A 4ª Turma do Tribunal Regional do Trabalho da 1ª Região (TRT/RJ) julgou improcedente o recurso de uma ex-empregada do estacionamento Menezes e Neves que requeria a anulação de seu pedido de demissão. A trabalhadora alegou que desconhecia o próprio estado de gravidez à época. O colegiado seguiu, por unanimidade, o voto da relatora do acórdão, desembargadora Tânia da Silva Garcia. A decisão manteve a sentença do juiz Igor Fonseca Rodrigues, da 6ª Vara do Trabalho do Rio de Janeiro.

A empregada, que estava havia menos de um ano no emprego, pediu demissão em 28/2/2015, tendo tomado ciência da gravidez em 30/3/2015 mediante ultrassonografia, quando já contava 19 semanas de gestação. A criança nasceu em 7/8/2015.

A defesa da trabalhadora argumentou que o nascituro é sujeito de direitos e obrigações, absolutamente incapaz, com direitos tutelados pelo Ministério Público, e que, portanto, a gestante não poderia renunciar ao período de estabilidade provisória. Além disso, o desligamento só poderia ser ratificado se assistido pelo sindicato de classe da categoria, com base em interpretação analógica do artigo nº 500 da CLT, aplicável ao empregado com estabilidade decenal.

O estacionamento recusou-se a anular a ruptura do pacto laboral, visto que foi voluntária. A empresa também se negou a pagar as verbas previstas em lei referentes ao período de estabilidade provisória gestacional.

Segundo o colegiado, não há que se falar em nulidade do pedido de demissão por irrenunciabilidade do direito à garantia do emprego à gestante, visto que se trata de ato de vontade que não padece de vício. A Turma entendeu que o artigo nº 500 da CLT, aplicado taxativamente ao empregado beneficiário de estabilidade decenal, não pode ser utilizado analogicamente, sob pena de majoração de direitos de forma não prevista em lei.

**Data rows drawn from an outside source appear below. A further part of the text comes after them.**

-- ==== Sys2Proof/Certificates/Slice0/Obligations.lean ====
section
/-! DEFINITION. The statements for the provers, family by family. Each says of which rules of the spec it speaks. -/
open Sys2Proof Sys2Proof.Machine

/-- Every register outside the listed addresses reads as it did. -/
def Sys2Proof.Machine.regsKept (s t : State) (as : List Nat) : Prop := ∀ a, a ∉ as → t.rd a = s.rd a


/-! ### The register interface (R12 to R18, R461 to R477) -/

/-- The address lies in a register whose writes are commands of their own. -/
def Sys2Proof.Machine.ownCommand (a : Nat) : Bool :=
  match locate a with
  | none => false
  | some (_, a0) => decide (a0 ∈ [TB_VAR_REQ_REQ.addr, ASZ_FORCE_ROUND.addr, MON_TB_SEL_CAPTURE.addr, RTR_CTRL_MARK_A.addr,
      LNK_CTRL_RETRAIN.addr, RQT_CTRL_INTAKE_EN.addr, LD_CTRL_START.addr, LD_FLIP_REQ.addr, SEC_WDOG_KICK.addr, TRAP_CTRL_LOAD.addr,
      INJ_CTRL_ARM.addr, RTV_FLIP_REQ.addr, GLB_LOCK_CFG_SEAL.addr, WIDE_SEL_ADDR.addr, CFG_CRC_CTRL_COMMIT.addr])

/-- The registers that handling a write may change besides the one written. -/
def Sys2Proof.Machine.writeBooks : List Nat :=
  [GLB_ACC_ERR_COUNT.addr, CFG_WREF_VALID.addr, CFG_WREF_DATA_VALUE.addr, CFG_WREF_CNT_VALUE.addr, CFG_CRC_CTRL_OPEN.addr,
   SEC_VIOL_THERMAL_WRITE.addr, SEC_VIOL_CNT_COUNT.addr, MON_STAT_RUNNING.addr]

/-- A write passes the gates before the register: no chrysalis mode for the host, the T bit where the guard asks for it, all
byte enables, and the core domain on. -/
def Sys2Proof.Machine.writeReaches (s : State) (w : Wr) (a : Nat) (r : RegDef) : Bool :=
  !(decide (w.port = .host) && decide (s.fld GLB_STATE_STATE = 2)) && !(decide (w.port = .host) && s.sec.guard && !w.tbit) &&
    decide (w.be = 0xF) && !(inCoreDomain r && s.domainOff (coreOf a)) && !r.wide

/-- The condition of a flag of PWR_FLAG stands (R13, R479). -/
def Sys2Proof.Machine.State.stands (s : State) (f : Fld) : Bool :=
  (decide (f = PWR_FLAG_VIN_LOW) && s.therm.inputLow) || (decide (f = PWR_FLAG_VIN_HIGH) && decide (62000 < s.fld PWR_VIN_VIN)) ||
  (decide (f = PWR_FLAG_REG_FAULT) && s.isSet PWR_STAT_REG_FAULT)

/-- A write through either port that reaches a register without commands of its own completes, and each field that is not
refused afterwards holds what its access code says: RO (and W1S) the old value, RW and RWS the written bits, W1C the old value
with the bits cleared where a 1 was written, except that a flag of PWR_FLAG whose condition stands (the input below 54 V, above
62 V, or a regulator fault now) reads 1. The three registers whose tables bound the stored value are the subject of
BoundedFieldsStoreWithinTheirBounds. -/
def Sys2Proof.Machine.PlainWriteFollowsAccessCodes : Prop :=
  ∀ (s : State) (w : Wr) (a : Nat) (r : RegDef) (f : FieldDef), a % 4 = 0 → regAt a = some r → f ∈ r.fields → ownCommand a = false →
    r.name ≠ "ENG_WIT_CFG" → r.name ≠ "THM_SKIP_AT" → r.name ≠ "PWR_CAP" → writeReaches s w a r = true →
    s.refuses (s.blockRuns r.blk a) a f = .no →
    ∃ t, exec (.registerWrite a w) s = .next t ∧
      getBits (t.rd a) f.fld.hi f.fld.lo =
        match f.acc with
        | .ro | .w1s => getBits (s.rd a) f.fld.hi f.fld.lo
        | .rw | .rws => wbits w.data f.fld
        | .w1c =>
          if a = PWR_FLAG_VIN_LOW.addr ∧ s.stands f.fld = true then 1
          else getBits (s.rd a) f.fld.hi f.fld.lo &&& (wbits w.data f.fld ^^^ (2 ^ (f.fld.hi + 1 - f.fld.lo) - 1))

/-- An RWS field under the seal, whatever its class, and a class F field of a running block keep their value when written; the refusal is counted in CFG_WREF_CNT, and while
CFG_WREF.VALID is 0 the address and the data are captured, with SEALED telling the seal from the class, and VALID set. An
earlier capture is not replaced. -/
def Obligations.RefusedWriteKeepsFieldAndIsCaptured : Prop :=
  ∀ (s : State) (w : Wr) (a : Nat) (r : RegDef) (f : FieldDef), a % 4 = 0 → a < 134217728 → regAt a = some r → f ∈ r.fields →
    ownCommand a = false → writeReaches s w a r = true →
    ((f.acc = .rws ∧ s.isSet GLB_LOCK_CFG_SEAL = true) ∨ (f.cls = .frozen ∧ s.blockRuns r.blk a = true)) →
    ∃ t, exec (.registerWrite a w) s = .next t ∧
      getBits (t.rd a) f.fld.hi f.fld.lo = getBits (s.rd a) f.fld.hi f.fld.lo ∧
      t.fld CFG_WREF_CNT_VALUE = min (s.fld CFG_WREF_CNT_VALUE + 1) CFG_WREF_CNT_VALUE.top ∧
      t.fld CFG_WREF_VALID = 1 ∧
      (s.fld CFG_WREF_VALID = 0 →
        t.fld CFG_WREF_ADDR = a % 2 ^ (CFG_WREF_ADDR.hi + 1 - CFG_WREF_ADDR.lo) ∧ t.rd CFG_WREF_DATA_VALUE.addr = w.data ∧
        (f.acc = .rws → s.isSet GLB_LOCK_CFG_SEAL = true → t.fld CFG_WREF_SEALED = 1) ∧
        (s.isSet GLB_LOCK_CFG_SEAL = false → t.fld CFG_WREF_SEALED = 0)) ∧
      (s.fld CFG_WREF_VALID = 1 → t.fld CFG_WREF_ADDR = s.fld CFG_WREF_ADDR ∧
        t.rd CFG_WREF_DATA_VALUE.addr = s.rd CFG_WREF_DATA_VALUE.addr)

/-- A read of an address in no register (and outside the monitor's record buffer) returns 0. A host write in chrysalis mode sets
GLB_ACC_ERR.CHRYSALIS, while a read of a module register other than GLB_STATE returns what it would outside it; outside it, where the T-bit guard lets the write pass, a write
to an address in no register (and outside the monitor's record buffer) sets UNMAPPED, and a write with a byte enable clear to a
register sets PARTIAL. Each counts once in GLB_ACC_ERR.COUNT, changes no other register (it is captured in no CFG_WREF) and nothing
else of the state but class B values that fall due where a block has stopped. A write that reaches a register whose fields are all
RO changes no register at all: it is neither flagged nor counted nor captured. -/
def Obligations.DroppedWritesOnlyCount : Prop :=
  ∀ (s : State) (w : Wr) (a : Nat),
    (∀ p, regAt a = none → inMonBuffer a = false → s.readReg p a = 0) ∧
    (∀ p r, regAt a = some r → r.blk = .glb → a ≠ GLB_STATE_STATE.addr →
      (s.put GLB_STATE_STATE 2).readReg p a = s.readReg p a) ∧
    (w.port = .host → s.fld GLB_STATE_STATE = 2 →
      ∃ t, exec (.registerWrite a w) s = .next t ∧ t.fld GLB_ACC_ERR_CHRYSALIS = 1 ∧
        t.fld GLB_ACC_ERR_COUNT = min (s.fld GLB_ACC_ERR_COUNT + 1) GLB_ACC_ERR_COUNT.top ∧
        regsKept s t [GLB_ACC_ERR_COUNT.addr] ∧ t = { s with regs := t.regs, waitB := t.waitB }) ∧
    (¬(w.port = .host ∧ s.fld GLB_STATE_STATE = 2) → ¬(w.port = .host ∧ s.sec.guard ∧ !w.tbit) →
      (regAt a = none → inMonBuffer a = false →
        ∃ t, exec (.registerWrite a w) s = .next t ∧ t.fld GLB_ACC_ERR_UNMAPPED = 1 ∧
          t.fld GLB_ACC_ERR_COUNT = min (s.fld GLB_ACC_ERR_COUNT + 1) GLB_ACC_ERR_COUNT.top ∧
          regsKept s t [GLB_ACC_ERR_COUNT.addr] ∧ t = { s with regs := t.regs, waitB := t.waitB }) ∧
      ((regAt a).isSome → w.be ≠ 0xF →
        ∃ t, exec (.registerWrite a w) s = .next t ∧ t.fld GLB_ACC_ERR_PARTIAL = 1 ∧
          t.fld GLB_ACC_ERR_COUNT = min (s.fld GLB_ACC_ERR_COUNT + 1) GLB_ACC_ERR_COUNT.top ∧
          regsKept s t [GLB_ACC_ERR_COUNT.addr] ∧ t = { s with regs := t.regs, waitB := t.waitB }) ∧
      (∀ r, regAt a = some r → w.be = 0xF → ownCommand a = false → (∀ f ∈ r.fields, f.acc = .ro ∧ f.cls = .none) →
        r.name ≠ "ENG_WIT_CFG" → r.name ≠ "THM_SKIP_AT" → r.name ≠ "PWR_CAP" →
        ∃ t, exec (.registerWrite a w) s = .next t ∧ regsKept s t [] ∧ t = { s with regs := t.regs, waitB := t.waitB }))

/-- Whatever its port, data and address, a write to an address whose register has no command of its own completes, and changes
no register but the one written and the interface's own (the captures and counts of refused and dropped writes, the open flag of
the configuration CRC, the monitor's running flag), and of the rest of the state only the class B values that wait, the CRC's
open window and the monitor's sequence position: every memory and every other unit stays as it was. -/
def Sys2Proof.Machine.RegisterWriteFrame : Prop :=
  ∀ (s : State) (w : Wr) (a : Nat), ownCommand a = false →
    ∃ t, exec (.registerWrite a w) s = .next t ∧ regsKept s t (a :: writeBooks) ∧
      t = { s with regs := t.regs, waitB := t.waitB, crc := t.crc, mon := t.mon }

Ao enfatizar que não poderia ser exigida homologação sindical no caso, a relatora do acórdão se reportou aos termos da sentença: "Mesmo que aplicável o art. 500 da CLT à situação da empregada gestante, no caso concreto não poderia ser exigida homologação sindical, já que o contrato não tinha mais de um ano, e nenhuma das partes sabia do estado gravídico. Ou seja, estar-se-ia taxando de nulo um ato por ausência de formalidade legal que nenhuma das partes tinha ciência da necessidade de observância".

Nas decisões proferidas pela Justiça do Trabalho, são admissíveis os recursos enumerados no art. 893 da CLT.

Acesse aqui o acórdão na íntegra.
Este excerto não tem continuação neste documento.